Die Kosten des selbständigen Beweisverfahrens gehören zu den Kosten des anschließenden Hauptsacheverfahrens und werden von der darin getroffenen Kostenentscheidung dann umfasst, wenn Parteien und Streitgegenstand des Hauptsacheverfahrens mit denen des Beweisverfahrens identisch sind1.

Die einseitige Erklärung des Antragstellers, ein selbständiges Beweisverfahren sei in der Hauptsache erledigt, ermöglicht keine Kostengrundentscheidung gegen den Antragsteller; denn in diesem Verfahren ergeht grundsätzlich keine Kostenentscheidung2. Nimmt der Antragsgegner nach der Erhebung des beantragten Beweises eine Handlung vor, die das Interesse des Antragstellers entfallen lässt, den Antragsgegner hierauf klageweise in Anspruch zu nehmen, steht dem Antragsteller jedoch die Klage auf Feststellung offen, dass der Antragsgegner zu der vorgenommenen Handlung verpflichtet war; obsiegt er in diesem Verfahren, erreicht er eine Kostengrundentscheidung, die die Kosten des selbständigen Beweisverfahrens umfasst3.

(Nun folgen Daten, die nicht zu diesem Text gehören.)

-- ==== Sys2Proof/Word.lean ====
section
/-! DEFINITION. The widths the block computes with (00_scope.md R9): every value is an unsigned bit
vector of a stated width or a Boolean. -/

namespace Sys2Proof

/-- A request word (30_encoding.md R89). -/
abbrev Word := BitVec 16

/-- A byte of the expander port, a status byte, a command or data byte. -/
abbrev Byte := BitVec 8

/-- Half a byte: what one nibble cycle carries (20_memory.md R60). -/
abbrev Nibble := BitVec 4

end Sys2Proof
end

Nach diesen Grundsätzen waren aufgrund des der Feststellungsklage stattgebenden Urteils die Kosten des selbständigen Beweisverfahrens als Teil der Kosten des Feststellungsrechtsstreits gegen den Beklagten festzusetzen.

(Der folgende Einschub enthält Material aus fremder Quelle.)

-- ==== Sys2Proof/Machine/Transactor.lean ====
section
/-! DEFINITION. NibbleTransactor: the write and the read cycle and the operations `WRN` and `RDN`
(40_nibble_transactor.md R112 to R120). -/

namespace Sys2Proof.Machine

/-- `WRN_body` (40_nibble_transactor.md R112): the lines with enable low, high, low again. -/
def wrnBody (n : Nibble) (rs rw : Bool) (s : State) : Result Unit :=
  (busWrite (lineByte s.cfg n rs rw false) s).andThen fun _ s =>
  (busWrite (lineByte s.cfg n rs rw true) s).andThen fun _ s =>
  busWrite (lineByte s.cfg n rs rw false) s

/-- `RDN_body` (40_nibble_transactor.md R113): the pins are sampled while enable is high. -/
def rdnBody (rs rw : Bool) (s : State) : Result Nibble :=
  (busWrite (lineByte s.cfg s.cfg.rdNib rs rw false) s).andThen fun _ s =>
  (busWrite (lineByte s.cfg s.cfg.rdNib rs rw true) s).andThen fun _ s =>
  (busRead s).andThen fun v s =>
  (busWrite (lineByte s.cfg s.cfg.rdNib rs rw false) s).andThen fun _ s =>
  .ok (nibbleField s.cfg.layout v) s

/-- `WRN n, rs, rw` as a host request (40_nibble_transactor.md R112). -/
def execWrn (n : Nibble) (rs rw : Bool) (s : State) : Host.Outcome State Fault Refusal :=
  .next (serve .wrn (fun s => (wrnBody n rs rw s).andThen fun _ s => .ok 0 s) s)

/-- `RDN rs, rw` as a host request (40_nibble_transactor.md R113). -/
def execRdn (rs rw : Bool) (s : State) : Host.Outcome State Fault Refusal :=
  .next (serve .rdn (fun s => (rdnBody rs rw s).andThen fun n s => .ok (nibbleData n) s) s)

end Sys2Proof.Machine
end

Die Feststellungsklage und das ihr vorangegangene selbständige Beweisverfahren betreffen in der Sache denselben Gegenstand, nämlich Mängel des von den Versicherungsnehmern der Rechtsschutzversicherung gemieteten Hauses und die Feststellung der aus dem Mietverhältnis folgenden Beseitigungspflicht des Beklagten gegenüber den Versicherungsnehmern der Rechtsschutzversicherung in Bezug auf diese Mängel.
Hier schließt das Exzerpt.